Given: a large list (10,000,000) of floating point numbers;
Task: fastest python code that finds k (small, e.g. 10) smallest
items, preferably with item indexes;
Limitations: in python, using only standard libraries (numpy& scipy
is Ok);

I've tried several methods. With N = 10,000,000, K = 10 The fastest so
far (without item indexes) was pure python implementation
nsmallest_slott_bisect (using bisect/insert).

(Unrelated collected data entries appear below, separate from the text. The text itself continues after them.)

-- ==== Sys2Proof/Safety/Rows.lean ====
section
/-! DEFINITION. The register instructions as the tables of chapters 9 and 10 give them, one row each: sources and their widths,
destination and width, latency class (R200), and the result of a thread with the flags it raises. Claims about the meanings
are stated against these rows. -/

namespace Sys2Proof.Machine

/-! ## Numbers -/

/-- A w-bit operand read as unsigned. -/
def un (w : Nat) (x : W64) : Int := ((x.toNat % 2 ^ w : Nat) : Int)
/-- A w-bit operand read as signed. -/
def sg (w : Nat) (x : W64) : Int := (x.setWidth w).toInt
/-- A number modulo 2^w, zero-extended. -/
def zext (w : Nat) (i : Int) : W64 := (BitVec.ofInt w i).setWidth 64
/-- A number modulo 2^w, sign-extended. -/
def sext (w : Nat) (i : Int) : W64 := (BitVec.ofInt w i).signExtend 64
/-- A number clamped to a range. -/
def clamp (lo hi i : Int) : Int := max lo (min hi i)
/-- 64 or 32 bits. -/
def wide (b : Bool) : Nat := if b then 64 else 32

/-- A row: the fields and widths, and what each thread computes. -/
abbrev Row := Desc × (Nat → W64 × BitVec 5)

/-- D := g(a, b), D at width `wd`, the sources at width `ws`. -/
def row2 (w : Who) (ws wd lat : Nat) (d a b : BitVec 7) (g : W64 → W64 → W64) : Row :=
  ({ rds := [(a, ws), (b, ws)], wr := some (d, wd), lat := lat }, fun i => (g (w.src i a ws) (w.src i b ws), 0))

/-- D := g(a). -/
def row1 (w : Who) (ws wd lat : Nat) (d a : BitVec 7) (g : W64 → W64) : Row :=
  ({ rds := [(a, ws)], wr := some (d, wd), lat := lat }, fun i => (g (w.src i a ws), 0))

/-- D := g(a, b, D). -/
def row3 (w : Who) (ws wd lat : Nat) (d a b : BitVec 7) (g : W64 → W64 → W64 → W64) : Row :=
  ({ rds := [(a, ws), (b, ws), (d, wd)], wr := some (d, wd), lat := lat },
   fun i => (g (w.src i a ws) (w.src i b ws) (w.src i d wd), 0))

/-- D := g(a, b) at D's width (R44). -/
def rowD2 (w : Who) (d a b : BitVec 7) (g : Nat → W64 → W64 → W64) : Row :=
  row2 w (w.dstWidth d) (w.dstWidth d) 4 d a b (g (w.dstWidth d))

/-- D := g(a) at D's width (R44). -/
def rowD1 (w : Who) (d a : BitVec 7) (g : Nat → W64 → W64) : Row :=
  row1 w (w.dstWidth d) (w.dstWidth d) 4 d a (g (w.dstWidth d))

/-! ## Chapter 9: integers -/

/-- R225: `sub` for a negative sign. -/
def sumValue (sign : Int) (f : BitVec 2) (a b : W64) : W64 :=
  match f.toNat with
  | 0 => zext 32 (un 32 a + sign * un 32 b)
  | 1 => zext 64 (un 64 a + sign * un 64 b)
  | 2 => sext 32 (clamp (-2 ^ 31) (2 ^ 31 - 1) (sg 32 a + sign * sg 32 b))
  | _ => zext 32 (clamp 0 (2 ^ 32 - 1) (un 32 a + sign * un 32 b))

And with indexes
nargsmallest_numpy_argmin (argmin() in the numpy array k times).

Anyone up to the challenge beating my code with some clever selection
algorithm?

Current Table:
1.66864395142 mins_heapq(items, n):
0.946580886841 nsmallest_slott_bisect(items, n):
1.38014793396 nargsmallest(items, n):
10.0732769966 sorted(items)[:n]:
3.17916202545 nargsmallest_numpy_argsort(items, n):
1.31794500351 nargsmallest_numpy_argmin(items, n):
2.37499308586 nargsmallest_numpy_array_argsort(items, n):
0.524670124054 nargsmallest_numpy_array_argmin(items, n):

0.0525538921356 numpy argmin(items): 1892997
0.364673852921 min(items): 10.0000026786

Your problem is underspecified;-).
Detailed timing comparisons are only valid for a particular Python
version running under a particular OS on particular hardware. So, to
actually run a contest, you would have to specify a version and OS and
offer to run entries on your machine, with as much else as possible
turned off, or else enlist a neutral judge to do so. And the timing
method should also be specified.

 

[Dmitry Chichkov]

Yes, you are right of course. But it is not really a contest. And if
you could improve algorithm or implementation on "your Python version
running under your OS on your hardware" it may as well improve
performance for other people under other OS's.